Ginger, Minnie, Zamia, Rosemary and Cookie have shown no signs of heat since exposed to the bucks.


----------



## Southern by choice (Nov 11, 2013)

Yay! 
I know kidding time at your place has got to be so much fun! So many goats so many kids!


----------



## OneFineAcre (Nov 12, 2013)

It's going to be lively for about a week in mid march and then another week end of April.

You'll love this too.  Been emailing a lady in MA about getting a  buckling.  There may be a serious road trip in my future.


----------



## Southern by choice (Nov 12, 2013)

I have a dog going up that way... wanna deliver it?


----------



## OneFineAcre (Nov 12, 2013)

I need to be talked out of this madness, not encouraged.


----------



## Southern by choice (Nov 12, 2013)

but another buck only makes sense.
Can't wait to see some new blood lines down this way!  
We have been trying to bring in some does that aren't from everything around here too.

DD, the one you met, she is a goat hoarder... it is a struggle to keep her in check.


----------



## Southern by choice (Nov 12, 2013)

DD just said maybe you can bring us one too... for our new girls.

see what I mean...


----------



## OneFineAcre (Nov 12, 2013)

I'm definitely looking some new genetics.  This buck's (I said buckling, he is a year and a half old) dam was bred in Texas and is still related to Rocky through Cowboy.  Rocky's Great Grand Sire on his sire's side is the same as this does Great Great Grand Sire on the dam's side (Flat Rocks Mighty Fine)That's the only common I found that far back

I have been spending a lot of time lately looking at pedigrees.  We got all of ours extended pedigree's from ADGA.  That is really one benefit of ADGA is the data on lineage available.
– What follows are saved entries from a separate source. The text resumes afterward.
-- ==== Sys2Proof/Machine/Samples.lean ====
section
/-! DEFINITION. What an ingest record says and where its sample lies: the ingest descriptor (Table 10.8), the keyed shuffle (R283), sample
entries (R282) and the sizes a profile gives an output (R291, R293). -/
namespace Sys2Proof.Machine

/-- Arithmetic on u64. -/
def m64 (n : Nat) : Nat := n % 2 ^ 64

/-- `mix` of R215. -/
def mix (z : Nat) : Nat :=
  let z := m64 (z + 0x9E3779B97F4A7C15)
  let z := m64 ((z ^^^ (z >>> 30)) * 0xBF58476D1CE4E5B9)
  let z := m64 ((z ^^^ (z >>> 27)) * 0x94D049BB133111EB)
  z ^^^ (z >>> 31)

/-! ### The keyed shuffle (R283) -/

def feistelRounds (h k : Nat) : Nat → Nat × Nat → Nat × Nat
  | 0, x => x
  | n + 1, (l, r) =>
    let j := 5 - n
    let f := mix (k ^^^ (j <<< 40) ^^^ r) >>> (64 - h)
    feistelRounds h k n (r, l ^^^ f)

def feistel (y h k : Nat) : Nat :=
  let (l, r) := feistelRounds h k 6 (y >>> h, y % 2 ^ h)
  l * 2 ^ h + r

/-- Walk the cycle until the index is below `n`; 4^h rounds reach every value of it. -/
def cycleWalk (h k n : Nat) : Nat → Nat → Nat
  | 0, y => y
  | m + 1, y => let z := feistel y h k; if z < n then z else cycleWalk h k n m z

def halfWidth (n : Nat) : Nat := ((List.range 16).map (· + 1)).find? (fun h => decide (n ≤ 4 ^ h)) |>.getD 16

def sampleOf (p n seed : Nat) : Nat :=
  if n ≤ 1 then 0
  else
    let h := halfWidth n
    let k := mix (mix (seed ^^^ 0x73687566666C6531) ^^^ (p / n))
    cycleWalk h k n (4 ^ h) (p % n)

/-! ### Sample entries (Table 10.3) -/

structure SampleEntry where
  offset : Nat
  length : Nat
  crc : Nat
  zone : Nat
  codec : Nat
  container : Nat
  pid : Nat
  frames : Nat
  matrix : Nat
  range : Nat
  deriving DecidableEq, Repr

/-- Entry `i` of a table. -/
def State.sampleEntry (s : State) (h i : Nat) : SampleEntry :=
  let b := s.regionBytes h (32 * i) 32
  let f (o n : Nat) : Nat := unle ((b.drop o).take n)
  { offset := f 0 8, length := f 8 4, crc := f 12 4, zone := f 16 1, codec := f 17 1 % 16, container := f 17 1 / 16, pid := f 18 2,
    frames := f 20 2, matrix := f 22 1, range := f 23 1 }

/-! ### Sizes of an output (R291, R293) -/

def Profile.chans (p : Profile) : Nat := if p.chan = 0 then 1 else 3
def Profile.tokens (p : Profile) : Nat := p.frames / p.pt * (p.cropH / p.ph) * (p.cropW / p.pw)
def Profile.elems (p : Profile) : Nat := p.pt * p.ph * p.pw * p.chans
/-- E padded to a multiple of 32. -/
def Profile.padded (p : Profile) : Nat := ceilDiv p.elems 32 * 32
def Profile.fmt (p : Profile) : Fmt := (fmtOf p.outFmt).getD .f8
/-- Bytes of `t` tokens: codes, then for F8 the scales from the next multiple of 64 bytes. -/
def Profile.bytes (p : Profile) (t : Nat) : Nat :=
  let n := t / 32 * (p.padded / 32)
  n * etBytes p.fmt + scaleBytes p.fmt n

/-! ### The descriptor (Table 10.8) -/

/-- An ingest descriptor (Table 10.8); offsets in bytes. -/
structure In where
  op : Nat
  form : Nat
  layer : Nat
  prof : Nat
  dest : Nat
  errPol : Nat
  zone : Nat
  tf : Nat
  tl : Nat
  semDone : Nat
  barCh : Nat
  barEn : Bool
  /-- position, or host_addr of append. -/
  position : Nat
  n : Nat
  tableH : Nat
  workH : Nat
  engPages : Nat
  rows : Nat
  outH : Nat
  outOff : Nat
  /-- src_h of sample, dst_h of fetch. -/
  srcH : Nat
  srcOff : Nat
  imgH : Nat
  pf : Profile
  deriving DecidableEq, Repr

def inOf (r : Rec) : In :=
  { op := Rec.w r 0 63 60, form := Rec.w r 0 59 58, layer := Rec.w r 0 57 50, prof := Rec.w r 0 49 46, dest := Rec.w r 0 45 44,
    errPol := Rec.w r 0 43 42, zone := Rec.w r 0 41 40, tf := Rec.w r 0 39 32, tl := Rec.w r 0 31 24, semDone := Rec.w r 0 23 16,
    barCh := Rec.w r 0 15 10, barEn := Rec.w r 0 9 9 == 1, position := Rec.w r 1 63 0, n := Rec.w r 2 63 32, tableH := Rec.w r 2 31 16,
    workH := Rec.w r 2 63 32, engPages := Rec.w r 2 31 0, rows := (Rec.w r 2 63 32 + 30) / 31, outH := Rec.w r 3 63 32,
    outOff := 64 * Rec.w r 3 31 0, srcH := Rec.w r 4 63 32, srcOff := 64 * Rec.w r 4 31 0, imgH := Rec.w r 3 63 32,
    pf := { scaledW := Rec.w r 1 63 48, scaledH := Rec.w r 1 47 32, cropX := Rec.w r 1 31 16, cropY := Rec.w r 1 15 0,
            cropW := Rec.w r 2 63 48, cropH := Rec.w r 2 47 32, pw := Rec.w r 2 31 26, ph := Rec.w r 2 25 20, pt := Rec.w r 2 19 16,
            frames := Rec.w r 2 15 6, fstep := Rec.w r 2 5 3, chan := Rec.w r 2 2 0,
            mean := [Rec.w r 3 63 48, Rec.w r 3 47 32, Rec.w r 3 31 16], oScale := Rec.w r 3 15 0,
            istd := [Rec.w r 4 63 48, Rec.w r 4 47 32, Rec.w r 4 31 16], outFmt := Rec.w r 4 15 12, mtx := Rec.w r 4 11 10 } }

end Sys2Proof.Machine
end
You can pay the $15 but that only get's you 3 generations.  Spend a little time and you get it further back.

I've also been spending a lot of time looking at breeder's websites.  I'm focused in on about 10-12 in New England, Texas, Michigan and Ohio.

It's kind of funny though when you look at these pedigrees.  I have a doe whose grandsire was bred in MA, went to Ohio, then Georgia, and is in western part of NC now.

I've also kind of moved beyond animals that are "for sale". When we bought Zamia, Coleus, and Rosemary none of them were for sale. Just exchanging emails with breeders.  Complimenting them on their animals.  Asking advice etc. Chatting them up.


----------



## OneFineAcre (Nov 14, 2013)

First off, my buck search. I was working and "end around" on the breeder in MA for a buck from the same doe who now resides in KY. Would have been a much closer ride. Yeah, that fell through. So, I have an option to reserve a spring buckling from this doe. Going to need to think about that. Not sure how I feel about that route. But, this doe is great. She has done very well in the show ring, finished champion, was picked best of breed 6 times. But more important she scored a 90 on two linear appraisals. She's 10 years old and bred again. The buck she is bred to, his dam also scored 90 on a linear appraisal. Going to need to think long and hard about that. But, could be a family trip next summer to MA. I'll let you know what we decide. Don't want to give any more information about the animals until we decide.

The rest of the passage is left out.